• **Instructions to follow**
For each line of the listing that contains "gallery", make a copy and return it.
-- Opening Marker --
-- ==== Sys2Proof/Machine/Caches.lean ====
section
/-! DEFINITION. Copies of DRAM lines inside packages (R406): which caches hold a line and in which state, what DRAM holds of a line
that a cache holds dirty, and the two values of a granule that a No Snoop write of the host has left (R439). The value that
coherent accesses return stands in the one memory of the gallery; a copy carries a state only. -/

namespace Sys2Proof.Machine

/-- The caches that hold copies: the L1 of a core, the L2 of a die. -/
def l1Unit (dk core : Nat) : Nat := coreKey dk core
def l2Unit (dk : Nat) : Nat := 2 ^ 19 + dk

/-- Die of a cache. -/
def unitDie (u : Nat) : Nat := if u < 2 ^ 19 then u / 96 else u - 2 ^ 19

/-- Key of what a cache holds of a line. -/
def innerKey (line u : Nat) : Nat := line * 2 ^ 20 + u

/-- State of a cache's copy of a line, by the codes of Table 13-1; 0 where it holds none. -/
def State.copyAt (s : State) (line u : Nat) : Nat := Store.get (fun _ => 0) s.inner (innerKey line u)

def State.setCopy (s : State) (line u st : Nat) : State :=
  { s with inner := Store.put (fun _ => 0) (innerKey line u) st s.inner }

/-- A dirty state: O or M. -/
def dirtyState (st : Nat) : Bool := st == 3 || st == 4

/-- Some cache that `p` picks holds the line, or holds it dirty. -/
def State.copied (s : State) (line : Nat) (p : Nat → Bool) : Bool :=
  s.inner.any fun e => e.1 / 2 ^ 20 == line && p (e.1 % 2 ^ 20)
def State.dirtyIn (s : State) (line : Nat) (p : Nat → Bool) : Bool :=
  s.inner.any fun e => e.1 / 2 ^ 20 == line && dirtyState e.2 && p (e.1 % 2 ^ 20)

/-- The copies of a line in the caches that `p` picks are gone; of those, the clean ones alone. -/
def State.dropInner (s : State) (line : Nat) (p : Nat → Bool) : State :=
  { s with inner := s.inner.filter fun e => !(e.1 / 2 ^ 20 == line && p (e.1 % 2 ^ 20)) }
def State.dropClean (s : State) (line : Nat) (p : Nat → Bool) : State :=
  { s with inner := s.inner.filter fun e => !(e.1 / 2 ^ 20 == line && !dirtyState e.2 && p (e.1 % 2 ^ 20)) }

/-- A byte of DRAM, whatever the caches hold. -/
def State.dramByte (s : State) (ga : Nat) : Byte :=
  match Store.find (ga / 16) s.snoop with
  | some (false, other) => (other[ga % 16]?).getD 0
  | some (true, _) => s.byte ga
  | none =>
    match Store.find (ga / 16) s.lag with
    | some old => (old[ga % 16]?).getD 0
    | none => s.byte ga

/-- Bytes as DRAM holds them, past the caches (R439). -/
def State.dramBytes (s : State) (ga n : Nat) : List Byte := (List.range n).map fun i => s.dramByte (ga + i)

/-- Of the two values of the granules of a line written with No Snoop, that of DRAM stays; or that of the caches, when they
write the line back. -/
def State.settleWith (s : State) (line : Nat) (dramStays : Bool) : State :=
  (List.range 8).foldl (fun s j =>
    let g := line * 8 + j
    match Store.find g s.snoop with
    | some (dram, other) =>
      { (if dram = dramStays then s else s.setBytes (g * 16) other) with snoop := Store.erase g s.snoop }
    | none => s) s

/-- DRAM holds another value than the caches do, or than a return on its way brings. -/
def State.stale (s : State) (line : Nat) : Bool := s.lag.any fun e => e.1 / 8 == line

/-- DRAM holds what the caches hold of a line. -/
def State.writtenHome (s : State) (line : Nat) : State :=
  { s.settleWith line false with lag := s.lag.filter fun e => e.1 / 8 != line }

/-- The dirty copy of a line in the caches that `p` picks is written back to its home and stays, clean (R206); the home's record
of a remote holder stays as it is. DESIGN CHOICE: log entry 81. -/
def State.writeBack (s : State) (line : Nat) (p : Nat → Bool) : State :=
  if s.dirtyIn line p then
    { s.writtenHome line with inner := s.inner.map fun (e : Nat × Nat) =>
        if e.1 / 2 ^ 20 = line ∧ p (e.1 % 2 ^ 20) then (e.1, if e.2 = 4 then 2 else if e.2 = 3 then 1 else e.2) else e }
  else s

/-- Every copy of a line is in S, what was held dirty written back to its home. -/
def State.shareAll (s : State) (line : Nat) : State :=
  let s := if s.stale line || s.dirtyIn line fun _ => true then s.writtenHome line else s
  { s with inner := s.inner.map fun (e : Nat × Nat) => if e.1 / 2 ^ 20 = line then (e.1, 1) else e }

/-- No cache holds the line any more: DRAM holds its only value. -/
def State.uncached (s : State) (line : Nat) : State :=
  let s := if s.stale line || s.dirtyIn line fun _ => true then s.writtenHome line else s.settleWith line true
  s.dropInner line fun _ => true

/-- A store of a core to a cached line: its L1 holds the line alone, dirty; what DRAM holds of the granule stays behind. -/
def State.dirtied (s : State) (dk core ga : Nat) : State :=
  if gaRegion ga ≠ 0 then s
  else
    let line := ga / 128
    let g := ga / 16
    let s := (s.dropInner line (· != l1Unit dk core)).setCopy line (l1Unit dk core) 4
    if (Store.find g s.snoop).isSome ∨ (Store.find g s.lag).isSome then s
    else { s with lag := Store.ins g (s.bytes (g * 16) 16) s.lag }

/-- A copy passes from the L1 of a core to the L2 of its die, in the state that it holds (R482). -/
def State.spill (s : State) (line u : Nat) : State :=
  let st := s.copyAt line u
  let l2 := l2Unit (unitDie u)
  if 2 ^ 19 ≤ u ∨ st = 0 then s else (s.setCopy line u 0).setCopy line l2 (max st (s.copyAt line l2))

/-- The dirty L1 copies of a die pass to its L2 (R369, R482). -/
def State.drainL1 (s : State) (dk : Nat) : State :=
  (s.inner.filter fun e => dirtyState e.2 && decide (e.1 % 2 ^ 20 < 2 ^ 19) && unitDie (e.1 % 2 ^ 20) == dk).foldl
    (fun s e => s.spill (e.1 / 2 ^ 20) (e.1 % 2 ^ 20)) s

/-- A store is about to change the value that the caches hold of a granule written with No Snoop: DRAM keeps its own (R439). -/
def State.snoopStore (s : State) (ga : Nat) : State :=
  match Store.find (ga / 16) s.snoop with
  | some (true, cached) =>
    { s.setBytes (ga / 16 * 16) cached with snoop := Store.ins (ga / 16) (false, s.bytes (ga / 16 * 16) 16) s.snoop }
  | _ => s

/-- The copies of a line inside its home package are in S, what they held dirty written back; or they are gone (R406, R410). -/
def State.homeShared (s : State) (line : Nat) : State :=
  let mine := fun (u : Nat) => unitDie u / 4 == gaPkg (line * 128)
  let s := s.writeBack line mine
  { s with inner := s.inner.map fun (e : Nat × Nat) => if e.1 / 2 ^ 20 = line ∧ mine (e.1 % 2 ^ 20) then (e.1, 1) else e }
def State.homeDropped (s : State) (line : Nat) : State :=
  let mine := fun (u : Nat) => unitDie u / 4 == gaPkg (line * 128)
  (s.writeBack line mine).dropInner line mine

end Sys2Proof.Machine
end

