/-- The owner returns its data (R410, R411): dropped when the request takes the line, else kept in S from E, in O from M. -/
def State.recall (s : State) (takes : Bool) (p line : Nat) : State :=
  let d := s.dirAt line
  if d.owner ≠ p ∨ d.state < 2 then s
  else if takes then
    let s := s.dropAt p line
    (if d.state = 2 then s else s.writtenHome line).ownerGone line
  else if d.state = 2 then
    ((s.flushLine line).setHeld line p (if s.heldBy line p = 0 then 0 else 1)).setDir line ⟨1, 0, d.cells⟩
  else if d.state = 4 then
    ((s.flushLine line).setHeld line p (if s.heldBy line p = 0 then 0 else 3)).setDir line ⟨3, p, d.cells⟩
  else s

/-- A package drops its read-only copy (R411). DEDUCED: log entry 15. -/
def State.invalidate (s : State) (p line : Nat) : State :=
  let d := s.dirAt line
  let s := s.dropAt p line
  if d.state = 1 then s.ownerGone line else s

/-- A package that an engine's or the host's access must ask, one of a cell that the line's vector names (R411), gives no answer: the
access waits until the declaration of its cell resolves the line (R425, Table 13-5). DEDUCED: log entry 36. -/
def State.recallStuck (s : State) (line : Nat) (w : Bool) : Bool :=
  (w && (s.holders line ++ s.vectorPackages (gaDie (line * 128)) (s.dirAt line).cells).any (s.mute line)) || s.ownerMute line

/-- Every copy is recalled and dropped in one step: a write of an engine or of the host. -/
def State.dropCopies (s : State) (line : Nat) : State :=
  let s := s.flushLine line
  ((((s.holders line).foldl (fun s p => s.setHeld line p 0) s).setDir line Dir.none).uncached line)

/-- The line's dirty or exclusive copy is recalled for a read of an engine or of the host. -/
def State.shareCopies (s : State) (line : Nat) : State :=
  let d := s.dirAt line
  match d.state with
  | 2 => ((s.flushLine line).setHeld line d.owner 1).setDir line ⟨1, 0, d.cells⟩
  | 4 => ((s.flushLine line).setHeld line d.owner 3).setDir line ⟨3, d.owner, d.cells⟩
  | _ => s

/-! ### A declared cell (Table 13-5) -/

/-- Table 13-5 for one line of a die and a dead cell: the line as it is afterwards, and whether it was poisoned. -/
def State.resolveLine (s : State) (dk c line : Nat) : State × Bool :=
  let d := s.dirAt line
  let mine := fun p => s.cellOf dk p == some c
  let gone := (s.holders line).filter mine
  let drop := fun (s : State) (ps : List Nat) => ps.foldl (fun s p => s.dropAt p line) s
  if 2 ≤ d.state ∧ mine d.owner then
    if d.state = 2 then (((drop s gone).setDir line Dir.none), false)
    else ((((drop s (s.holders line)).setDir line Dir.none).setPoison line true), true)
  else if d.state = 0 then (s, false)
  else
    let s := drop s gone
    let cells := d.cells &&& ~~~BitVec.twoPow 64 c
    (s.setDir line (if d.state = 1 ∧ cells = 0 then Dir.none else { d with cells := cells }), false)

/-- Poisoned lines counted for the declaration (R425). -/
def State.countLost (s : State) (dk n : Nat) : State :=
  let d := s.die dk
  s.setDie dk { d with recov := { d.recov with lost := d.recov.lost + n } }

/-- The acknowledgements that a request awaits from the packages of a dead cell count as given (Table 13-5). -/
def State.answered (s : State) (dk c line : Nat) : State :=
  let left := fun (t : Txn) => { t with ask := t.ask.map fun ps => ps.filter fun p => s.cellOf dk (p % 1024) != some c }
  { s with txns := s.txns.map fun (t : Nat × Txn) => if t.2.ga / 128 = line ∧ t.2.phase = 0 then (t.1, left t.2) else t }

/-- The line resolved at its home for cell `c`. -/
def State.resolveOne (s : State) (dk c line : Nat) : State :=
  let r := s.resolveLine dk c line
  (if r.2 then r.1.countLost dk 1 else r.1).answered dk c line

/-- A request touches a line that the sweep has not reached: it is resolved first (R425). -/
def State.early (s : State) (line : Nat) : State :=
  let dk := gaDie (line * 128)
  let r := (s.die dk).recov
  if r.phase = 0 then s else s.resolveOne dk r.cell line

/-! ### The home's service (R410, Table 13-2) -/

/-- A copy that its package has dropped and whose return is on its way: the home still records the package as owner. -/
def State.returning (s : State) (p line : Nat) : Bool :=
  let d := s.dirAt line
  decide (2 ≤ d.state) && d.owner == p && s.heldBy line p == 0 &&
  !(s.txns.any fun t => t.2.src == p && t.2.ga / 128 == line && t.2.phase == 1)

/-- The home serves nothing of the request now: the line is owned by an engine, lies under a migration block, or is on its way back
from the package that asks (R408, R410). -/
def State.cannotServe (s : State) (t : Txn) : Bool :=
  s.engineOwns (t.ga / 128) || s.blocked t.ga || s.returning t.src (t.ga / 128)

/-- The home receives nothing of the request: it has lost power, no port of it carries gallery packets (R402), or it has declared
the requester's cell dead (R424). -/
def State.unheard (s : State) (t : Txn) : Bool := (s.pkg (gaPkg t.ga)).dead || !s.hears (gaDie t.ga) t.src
-- Closing Marker --
• **Answer for this exercise**
coherent accesses return stands in the one memory of the gallery; a copy carries a state only. -/
/-- The home receives nothing of the request: it has lost power, no port of it carries gallery packets (R402), or it has declared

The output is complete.